◆ **What you should do**
Count every line below that holds the word "decodeBytes", and give the number with no other words.

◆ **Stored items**
· · · · · · ·
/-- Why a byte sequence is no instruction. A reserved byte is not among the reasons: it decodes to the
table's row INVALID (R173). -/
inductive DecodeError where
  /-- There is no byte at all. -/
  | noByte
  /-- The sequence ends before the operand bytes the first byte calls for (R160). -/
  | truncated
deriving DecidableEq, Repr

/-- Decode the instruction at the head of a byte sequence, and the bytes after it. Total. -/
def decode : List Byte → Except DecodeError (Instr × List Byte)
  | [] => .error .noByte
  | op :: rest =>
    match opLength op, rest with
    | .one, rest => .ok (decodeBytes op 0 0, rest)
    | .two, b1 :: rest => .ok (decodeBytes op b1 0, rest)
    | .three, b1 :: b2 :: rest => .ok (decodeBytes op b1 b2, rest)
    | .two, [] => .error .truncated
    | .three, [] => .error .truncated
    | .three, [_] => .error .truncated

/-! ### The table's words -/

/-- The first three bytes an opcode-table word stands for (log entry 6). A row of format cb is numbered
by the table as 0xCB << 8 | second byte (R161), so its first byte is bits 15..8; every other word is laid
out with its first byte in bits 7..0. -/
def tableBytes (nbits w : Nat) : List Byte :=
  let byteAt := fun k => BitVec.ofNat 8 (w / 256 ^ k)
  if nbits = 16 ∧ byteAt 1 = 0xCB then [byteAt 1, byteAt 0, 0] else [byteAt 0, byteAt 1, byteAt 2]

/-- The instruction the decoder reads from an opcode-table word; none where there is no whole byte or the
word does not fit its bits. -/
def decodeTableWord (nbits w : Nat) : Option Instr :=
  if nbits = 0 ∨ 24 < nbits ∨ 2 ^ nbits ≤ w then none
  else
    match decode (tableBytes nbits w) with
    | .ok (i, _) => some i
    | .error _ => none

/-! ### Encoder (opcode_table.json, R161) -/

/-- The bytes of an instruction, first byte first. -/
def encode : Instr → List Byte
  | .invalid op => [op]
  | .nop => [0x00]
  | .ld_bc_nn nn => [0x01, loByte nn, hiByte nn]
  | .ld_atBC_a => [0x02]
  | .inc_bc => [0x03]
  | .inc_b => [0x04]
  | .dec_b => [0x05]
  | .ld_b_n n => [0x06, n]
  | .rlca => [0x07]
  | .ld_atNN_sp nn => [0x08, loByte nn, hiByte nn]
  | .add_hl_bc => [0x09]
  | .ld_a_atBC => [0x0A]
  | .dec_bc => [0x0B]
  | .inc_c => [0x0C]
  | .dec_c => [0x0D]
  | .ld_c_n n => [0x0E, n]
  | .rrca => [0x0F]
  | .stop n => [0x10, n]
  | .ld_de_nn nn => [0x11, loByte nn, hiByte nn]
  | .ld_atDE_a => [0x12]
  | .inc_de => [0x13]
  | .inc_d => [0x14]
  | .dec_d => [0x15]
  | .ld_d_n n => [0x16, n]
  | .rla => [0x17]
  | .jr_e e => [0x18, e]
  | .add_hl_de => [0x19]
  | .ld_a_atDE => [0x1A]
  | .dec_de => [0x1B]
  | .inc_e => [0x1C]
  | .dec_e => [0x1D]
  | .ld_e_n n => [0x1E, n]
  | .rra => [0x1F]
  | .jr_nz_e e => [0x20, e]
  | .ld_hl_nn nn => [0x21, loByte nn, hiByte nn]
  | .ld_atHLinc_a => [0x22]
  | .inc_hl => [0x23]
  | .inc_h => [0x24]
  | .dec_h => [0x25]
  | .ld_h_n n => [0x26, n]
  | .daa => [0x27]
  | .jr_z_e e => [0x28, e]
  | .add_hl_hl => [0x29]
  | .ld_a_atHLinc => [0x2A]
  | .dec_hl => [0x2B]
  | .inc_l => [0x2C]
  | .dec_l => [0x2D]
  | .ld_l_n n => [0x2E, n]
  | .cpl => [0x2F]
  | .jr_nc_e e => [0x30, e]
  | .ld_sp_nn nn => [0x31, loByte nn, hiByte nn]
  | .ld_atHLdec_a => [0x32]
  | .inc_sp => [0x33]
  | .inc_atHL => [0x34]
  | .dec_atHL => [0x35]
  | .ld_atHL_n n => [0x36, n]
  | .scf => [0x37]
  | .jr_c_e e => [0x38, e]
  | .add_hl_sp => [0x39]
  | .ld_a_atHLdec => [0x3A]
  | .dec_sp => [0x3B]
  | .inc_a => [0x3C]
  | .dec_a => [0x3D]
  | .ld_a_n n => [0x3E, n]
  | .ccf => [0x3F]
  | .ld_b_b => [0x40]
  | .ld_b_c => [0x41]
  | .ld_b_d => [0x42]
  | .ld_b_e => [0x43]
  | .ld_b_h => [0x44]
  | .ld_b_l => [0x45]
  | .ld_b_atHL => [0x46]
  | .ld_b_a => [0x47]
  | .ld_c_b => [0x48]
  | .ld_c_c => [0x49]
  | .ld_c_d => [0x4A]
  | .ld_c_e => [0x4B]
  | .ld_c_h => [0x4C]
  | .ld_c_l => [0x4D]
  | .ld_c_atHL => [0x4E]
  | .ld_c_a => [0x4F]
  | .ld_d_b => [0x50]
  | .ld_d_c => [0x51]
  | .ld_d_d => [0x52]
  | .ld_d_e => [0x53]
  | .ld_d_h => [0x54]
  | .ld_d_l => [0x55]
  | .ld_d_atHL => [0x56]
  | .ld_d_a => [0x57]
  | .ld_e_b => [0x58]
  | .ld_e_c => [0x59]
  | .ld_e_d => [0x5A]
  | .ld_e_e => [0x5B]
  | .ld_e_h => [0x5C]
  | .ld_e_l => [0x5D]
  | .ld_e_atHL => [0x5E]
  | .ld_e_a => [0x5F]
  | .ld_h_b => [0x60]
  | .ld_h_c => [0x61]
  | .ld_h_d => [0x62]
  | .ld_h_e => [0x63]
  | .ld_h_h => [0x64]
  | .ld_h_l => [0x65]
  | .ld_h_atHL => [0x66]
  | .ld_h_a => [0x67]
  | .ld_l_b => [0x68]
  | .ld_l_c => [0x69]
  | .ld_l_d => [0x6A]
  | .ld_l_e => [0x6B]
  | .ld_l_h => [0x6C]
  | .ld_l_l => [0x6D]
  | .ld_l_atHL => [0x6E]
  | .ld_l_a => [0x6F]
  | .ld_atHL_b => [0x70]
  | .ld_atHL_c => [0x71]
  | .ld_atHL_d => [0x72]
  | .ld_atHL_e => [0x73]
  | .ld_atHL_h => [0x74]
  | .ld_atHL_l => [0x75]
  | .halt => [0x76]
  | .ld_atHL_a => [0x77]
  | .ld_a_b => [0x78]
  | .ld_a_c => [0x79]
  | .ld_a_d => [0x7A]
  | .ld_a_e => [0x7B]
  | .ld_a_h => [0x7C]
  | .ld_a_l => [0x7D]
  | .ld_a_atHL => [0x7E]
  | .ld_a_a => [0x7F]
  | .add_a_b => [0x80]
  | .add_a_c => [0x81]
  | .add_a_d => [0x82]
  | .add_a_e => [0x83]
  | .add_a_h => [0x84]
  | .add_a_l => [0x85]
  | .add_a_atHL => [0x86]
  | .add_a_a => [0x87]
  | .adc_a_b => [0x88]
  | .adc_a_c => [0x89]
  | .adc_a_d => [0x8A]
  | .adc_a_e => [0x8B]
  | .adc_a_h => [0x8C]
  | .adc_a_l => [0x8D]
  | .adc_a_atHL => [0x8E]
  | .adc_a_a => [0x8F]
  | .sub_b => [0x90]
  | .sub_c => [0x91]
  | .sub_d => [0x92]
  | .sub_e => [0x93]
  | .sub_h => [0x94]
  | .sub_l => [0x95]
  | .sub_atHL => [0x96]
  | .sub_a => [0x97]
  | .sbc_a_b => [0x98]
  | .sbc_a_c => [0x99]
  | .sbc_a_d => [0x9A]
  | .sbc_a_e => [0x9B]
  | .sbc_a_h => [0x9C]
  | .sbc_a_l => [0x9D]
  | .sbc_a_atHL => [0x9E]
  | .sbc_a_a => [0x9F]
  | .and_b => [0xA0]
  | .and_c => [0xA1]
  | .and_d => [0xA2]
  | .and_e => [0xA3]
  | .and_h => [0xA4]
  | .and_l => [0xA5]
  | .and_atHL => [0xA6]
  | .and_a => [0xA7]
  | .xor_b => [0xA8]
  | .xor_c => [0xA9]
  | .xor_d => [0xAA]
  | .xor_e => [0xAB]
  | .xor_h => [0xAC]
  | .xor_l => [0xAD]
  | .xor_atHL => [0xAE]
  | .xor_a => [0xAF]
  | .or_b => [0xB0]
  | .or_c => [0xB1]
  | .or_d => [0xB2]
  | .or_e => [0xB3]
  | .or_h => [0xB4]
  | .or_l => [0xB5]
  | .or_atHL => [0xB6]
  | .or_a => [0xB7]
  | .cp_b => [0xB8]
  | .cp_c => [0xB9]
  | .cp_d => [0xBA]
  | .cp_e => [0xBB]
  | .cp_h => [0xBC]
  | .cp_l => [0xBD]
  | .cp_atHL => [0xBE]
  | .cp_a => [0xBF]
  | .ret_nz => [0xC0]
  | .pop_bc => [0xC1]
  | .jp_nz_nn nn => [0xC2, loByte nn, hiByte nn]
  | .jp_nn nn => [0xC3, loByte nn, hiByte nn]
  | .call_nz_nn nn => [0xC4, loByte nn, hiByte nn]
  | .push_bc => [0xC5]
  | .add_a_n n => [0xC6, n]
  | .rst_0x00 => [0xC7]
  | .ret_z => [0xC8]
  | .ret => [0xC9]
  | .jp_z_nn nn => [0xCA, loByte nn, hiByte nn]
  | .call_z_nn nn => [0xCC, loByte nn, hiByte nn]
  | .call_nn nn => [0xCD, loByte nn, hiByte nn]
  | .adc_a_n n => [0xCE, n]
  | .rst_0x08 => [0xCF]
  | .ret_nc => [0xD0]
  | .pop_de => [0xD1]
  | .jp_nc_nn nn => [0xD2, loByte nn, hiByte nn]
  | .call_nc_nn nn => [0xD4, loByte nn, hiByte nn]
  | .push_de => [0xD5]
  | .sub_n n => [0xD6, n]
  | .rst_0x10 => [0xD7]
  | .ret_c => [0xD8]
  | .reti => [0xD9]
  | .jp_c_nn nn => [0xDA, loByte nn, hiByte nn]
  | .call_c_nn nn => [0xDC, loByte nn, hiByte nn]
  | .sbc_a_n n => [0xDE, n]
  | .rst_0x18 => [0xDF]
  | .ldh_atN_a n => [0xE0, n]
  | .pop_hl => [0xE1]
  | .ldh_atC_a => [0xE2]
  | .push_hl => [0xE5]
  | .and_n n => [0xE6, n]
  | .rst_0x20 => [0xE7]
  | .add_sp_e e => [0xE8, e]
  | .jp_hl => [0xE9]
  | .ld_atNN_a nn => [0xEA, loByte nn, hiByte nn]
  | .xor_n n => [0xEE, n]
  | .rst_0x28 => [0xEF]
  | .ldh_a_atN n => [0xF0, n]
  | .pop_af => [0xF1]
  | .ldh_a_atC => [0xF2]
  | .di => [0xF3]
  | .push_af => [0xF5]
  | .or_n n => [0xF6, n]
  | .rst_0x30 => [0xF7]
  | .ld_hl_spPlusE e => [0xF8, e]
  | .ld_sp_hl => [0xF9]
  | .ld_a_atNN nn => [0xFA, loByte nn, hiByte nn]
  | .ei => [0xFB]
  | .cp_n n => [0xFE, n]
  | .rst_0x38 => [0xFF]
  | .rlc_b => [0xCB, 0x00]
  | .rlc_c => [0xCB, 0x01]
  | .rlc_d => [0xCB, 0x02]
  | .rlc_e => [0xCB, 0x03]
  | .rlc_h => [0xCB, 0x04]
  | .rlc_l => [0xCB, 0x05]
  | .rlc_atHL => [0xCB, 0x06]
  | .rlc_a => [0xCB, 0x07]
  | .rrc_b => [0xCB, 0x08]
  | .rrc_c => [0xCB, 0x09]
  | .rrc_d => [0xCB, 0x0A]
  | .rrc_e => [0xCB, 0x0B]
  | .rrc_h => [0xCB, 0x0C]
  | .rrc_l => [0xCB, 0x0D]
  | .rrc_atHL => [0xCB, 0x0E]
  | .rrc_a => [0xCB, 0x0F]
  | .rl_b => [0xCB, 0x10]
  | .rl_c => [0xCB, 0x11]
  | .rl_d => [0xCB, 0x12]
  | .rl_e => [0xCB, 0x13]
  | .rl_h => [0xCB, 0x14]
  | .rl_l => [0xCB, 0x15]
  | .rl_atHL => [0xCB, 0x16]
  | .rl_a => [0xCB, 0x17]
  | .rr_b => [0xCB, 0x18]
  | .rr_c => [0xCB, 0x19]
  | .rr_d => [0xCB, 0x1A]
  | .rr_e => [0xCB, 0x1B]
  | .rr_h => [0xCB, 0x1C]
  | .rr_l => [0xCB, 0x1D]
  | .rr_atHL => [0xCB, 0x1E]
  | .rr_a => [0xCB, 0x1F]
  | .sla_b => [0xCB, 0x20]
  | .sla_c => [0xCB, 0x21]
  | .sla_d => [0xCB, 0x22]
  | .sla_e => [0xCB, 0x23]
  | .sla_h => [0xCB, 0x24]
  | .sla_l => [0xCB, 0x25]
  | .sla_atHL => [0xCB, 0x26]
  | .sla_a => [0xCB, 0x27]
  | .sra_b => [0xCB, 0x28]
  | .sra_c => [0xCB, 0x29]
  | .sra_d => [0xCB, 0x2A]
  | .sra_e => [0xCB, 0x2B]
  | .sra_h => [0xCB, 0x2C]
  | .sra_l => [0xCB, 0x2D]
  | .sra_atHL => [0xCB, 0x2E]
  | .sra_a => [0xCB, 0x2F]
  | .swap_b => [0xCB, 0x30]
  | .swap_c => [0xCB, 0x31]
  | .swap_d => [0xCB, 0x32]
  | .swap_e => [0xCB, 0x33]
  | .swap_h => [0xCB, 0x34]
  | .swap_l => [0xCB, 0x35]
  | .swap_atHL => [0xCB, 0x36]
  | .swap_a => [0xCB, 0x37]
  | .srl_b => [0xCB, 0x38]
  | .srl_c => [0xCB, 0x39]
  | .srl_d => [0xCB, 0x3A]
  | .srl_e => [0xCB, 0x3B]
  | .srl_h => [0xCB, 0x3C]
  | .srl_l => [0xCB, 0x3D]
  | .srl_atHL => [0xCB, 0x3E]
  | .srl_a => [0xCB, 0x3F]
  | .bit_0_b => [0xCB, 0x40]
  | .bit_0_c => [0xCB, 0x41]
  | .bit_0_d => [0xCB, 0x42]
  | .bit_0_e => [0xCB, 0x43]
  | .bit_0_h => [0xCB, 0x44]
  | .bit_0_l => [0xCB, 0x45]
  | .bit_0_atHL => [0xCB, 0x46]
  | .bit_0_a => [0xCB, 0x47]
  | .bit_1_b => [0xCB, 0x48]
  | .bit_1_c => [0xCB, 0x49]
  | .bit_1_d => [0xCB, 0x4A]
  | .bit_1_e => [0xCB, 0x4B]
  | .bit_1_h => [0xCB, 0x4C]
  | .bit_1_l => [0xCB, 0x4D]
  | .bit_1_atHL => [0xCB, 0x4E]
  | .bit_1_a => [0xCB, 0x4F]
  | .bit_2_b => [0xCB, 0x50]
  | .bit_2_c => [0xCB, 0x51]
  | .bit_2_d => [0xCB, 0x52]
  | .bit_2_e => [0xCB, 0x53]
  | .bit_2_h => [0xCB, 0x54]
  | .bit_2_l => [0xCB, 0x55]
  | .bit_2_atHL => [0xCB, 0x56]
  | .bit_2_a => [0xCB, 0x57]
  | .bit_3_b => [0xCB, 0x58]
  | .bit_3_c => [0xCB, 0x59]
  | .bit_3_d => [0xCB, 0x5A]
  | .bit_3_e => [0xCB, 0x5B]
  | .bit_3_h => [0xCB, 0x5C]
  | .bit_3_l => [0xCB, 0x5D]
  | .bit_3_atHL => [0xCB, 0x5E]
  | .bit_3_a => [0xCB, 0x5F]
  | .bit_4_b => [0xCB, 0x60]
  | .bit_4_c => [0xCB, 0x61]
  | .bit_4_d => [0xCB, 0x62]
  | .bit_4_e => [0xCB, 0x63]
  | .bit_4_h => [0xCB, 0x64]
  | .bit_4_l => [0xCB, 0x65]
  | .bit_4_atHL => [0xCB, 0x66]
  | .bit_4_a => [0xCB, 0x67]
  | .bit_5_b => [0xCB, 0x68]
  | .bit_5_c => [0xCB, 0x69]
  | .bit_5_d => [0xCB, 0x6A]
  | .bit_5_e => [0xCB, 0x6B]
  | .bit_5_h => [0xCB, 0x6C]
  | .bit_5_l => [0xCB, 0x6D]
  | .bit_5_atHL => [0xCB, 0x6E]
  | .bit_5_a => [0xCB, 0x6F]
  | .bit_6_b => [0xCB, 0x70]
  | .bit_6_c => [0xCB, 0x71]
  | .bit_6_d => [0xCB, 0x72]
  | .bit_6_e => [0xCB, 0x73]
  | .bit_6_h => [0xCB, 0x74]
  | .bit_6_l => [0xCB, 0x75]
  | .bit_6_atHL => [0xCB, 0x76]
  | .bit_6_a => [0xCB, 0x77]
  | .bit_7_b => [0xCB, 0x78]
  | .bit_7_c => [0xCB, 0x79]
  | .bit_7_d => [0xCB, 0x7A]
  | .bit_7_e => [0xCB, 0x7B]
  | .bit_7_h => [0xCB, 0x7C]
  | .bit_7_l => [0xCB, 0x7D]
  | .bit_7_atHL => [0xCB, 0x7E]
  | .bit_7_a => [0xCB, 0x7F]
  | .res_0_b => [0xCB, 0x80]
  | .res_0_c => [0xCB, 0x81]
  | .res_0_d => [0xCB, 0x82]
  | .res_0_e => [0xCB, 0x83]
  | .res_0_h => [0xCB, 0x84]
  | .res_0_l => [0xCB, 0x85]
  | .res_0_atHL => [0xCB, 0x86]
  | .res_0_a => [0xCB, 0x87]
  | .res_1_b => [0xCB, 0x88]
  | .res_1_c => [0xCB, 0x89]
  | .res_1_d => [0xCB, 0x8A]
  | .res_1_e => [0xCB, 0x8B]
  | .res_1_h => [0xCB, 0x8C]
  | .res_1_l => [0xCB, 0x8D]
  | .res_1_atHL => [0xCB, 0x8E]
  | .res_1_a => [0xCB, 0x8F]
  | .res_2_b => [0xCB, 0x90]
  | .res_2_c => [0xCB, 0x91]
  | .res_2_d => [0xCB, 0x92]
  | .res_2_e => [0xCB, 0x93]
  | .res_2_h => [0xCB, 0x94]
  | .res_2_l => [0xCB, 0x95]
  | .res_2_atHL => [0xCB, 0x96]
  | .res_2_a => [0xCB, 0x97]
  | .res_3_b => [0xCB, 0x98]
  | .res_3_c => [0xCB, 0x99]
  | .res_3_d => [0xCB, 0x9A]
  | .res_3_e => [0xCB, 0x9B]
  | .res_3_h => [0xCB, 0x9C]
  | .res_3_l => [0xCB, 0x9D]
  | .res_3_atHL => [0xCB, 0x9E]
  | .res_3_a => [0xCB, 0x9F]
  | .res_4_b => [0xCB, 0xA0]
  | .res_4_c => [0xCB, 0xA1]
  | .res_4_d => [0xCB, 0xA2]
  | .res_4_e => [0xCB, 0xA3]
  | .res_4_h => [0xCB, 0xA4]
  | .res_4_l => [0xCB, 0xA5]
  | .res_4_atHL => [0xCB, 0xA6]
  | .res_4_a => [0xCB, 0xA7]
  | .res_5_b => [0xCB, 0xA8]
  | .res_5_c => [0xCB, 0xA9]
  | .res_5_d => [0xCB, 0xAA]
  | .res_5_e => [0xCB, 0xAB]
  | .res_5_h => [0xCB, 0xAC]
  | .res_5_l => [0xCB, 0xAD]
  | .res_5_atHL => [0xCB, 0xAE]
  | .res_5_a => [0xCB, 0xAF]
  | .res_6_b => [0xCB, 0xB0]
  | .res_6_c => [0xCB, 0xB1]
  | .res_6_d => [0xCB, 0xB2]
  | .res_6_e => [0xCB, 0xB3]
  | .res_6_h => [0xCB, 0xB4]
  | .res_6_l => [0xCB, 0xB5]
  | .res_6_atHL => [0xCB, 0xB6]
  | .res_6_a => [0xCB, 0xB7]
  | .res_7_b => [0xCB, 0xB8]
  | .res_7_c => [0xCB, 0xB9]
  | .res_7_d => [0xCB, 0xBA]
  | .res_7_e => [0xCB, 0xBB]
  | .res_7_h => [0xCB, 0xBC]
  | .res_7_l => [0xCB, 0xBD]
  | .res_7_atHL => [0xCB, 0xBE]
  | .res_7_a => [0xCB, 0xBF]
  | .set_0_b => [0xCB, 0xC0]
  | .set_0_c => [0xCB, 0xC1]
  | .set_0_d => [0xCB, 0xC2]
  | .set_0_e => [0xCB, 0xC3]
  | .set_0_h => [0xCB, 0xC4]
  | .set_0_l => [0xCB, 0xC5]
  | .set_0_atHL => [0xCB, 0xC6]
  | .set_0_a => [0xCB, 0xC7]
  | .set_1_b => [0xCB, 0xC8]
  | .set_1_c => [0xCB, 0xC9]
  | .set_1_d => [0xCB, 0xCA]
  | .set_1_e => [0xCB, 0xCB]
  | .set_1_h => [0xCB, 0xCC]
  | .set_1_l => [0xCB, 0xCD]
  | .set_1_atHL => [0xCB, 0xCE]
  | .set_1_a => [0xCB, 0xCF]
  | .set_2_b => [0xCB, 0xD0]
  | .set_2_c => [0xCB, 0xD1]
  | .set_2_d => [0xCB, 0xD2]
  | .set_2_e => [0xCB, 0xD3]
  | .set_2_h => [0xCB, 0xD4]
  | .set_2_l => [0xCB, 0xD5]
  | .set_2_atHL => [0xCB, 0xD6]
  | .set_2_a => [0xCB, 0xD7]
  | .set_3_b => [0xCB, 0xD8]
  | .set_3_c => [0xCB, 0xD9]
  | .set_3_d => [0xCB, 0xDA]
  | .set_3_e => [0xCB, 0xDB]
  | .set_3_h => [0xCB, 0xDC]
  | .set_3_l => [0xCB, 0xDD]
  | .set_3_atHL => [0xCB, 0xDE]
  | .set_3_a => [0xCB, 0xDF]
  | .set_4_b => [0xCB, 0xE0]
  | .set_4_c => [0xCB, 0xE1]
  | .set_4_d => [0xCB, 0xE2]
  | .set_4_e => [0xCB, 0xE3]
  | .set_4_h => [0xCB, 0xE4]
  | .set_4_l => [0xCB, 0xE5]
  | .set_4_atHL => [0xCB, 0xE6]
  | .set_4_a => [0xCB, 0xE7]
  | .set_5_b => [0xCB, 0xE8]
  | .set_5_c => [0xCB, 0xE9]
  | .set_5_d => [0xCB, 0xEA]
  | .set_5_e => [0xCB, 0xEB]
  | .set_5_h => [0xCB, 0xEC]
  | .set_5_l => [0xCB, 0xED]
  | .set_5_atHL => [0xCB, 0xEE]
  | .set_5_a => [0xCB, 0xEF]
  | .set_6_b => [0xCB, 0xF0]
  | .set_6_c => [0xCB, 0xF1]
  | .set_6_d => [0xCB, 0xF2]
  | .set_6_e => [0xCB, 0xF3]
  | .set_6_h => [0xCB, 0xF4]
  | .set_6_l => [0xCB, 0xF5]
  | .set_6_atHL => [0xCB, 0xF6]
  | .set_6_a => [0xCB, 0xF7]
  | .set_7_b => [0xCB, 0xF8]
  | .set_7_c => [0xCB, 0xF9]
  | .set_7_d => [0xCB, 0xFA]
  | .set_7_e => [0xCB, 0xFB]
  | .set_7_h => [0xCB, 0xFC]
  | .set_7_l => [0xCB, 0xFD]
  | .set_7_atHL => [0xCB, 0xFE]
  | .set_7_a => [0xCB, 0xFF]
· · · · · · ·
◆ **Response to this exercise**
3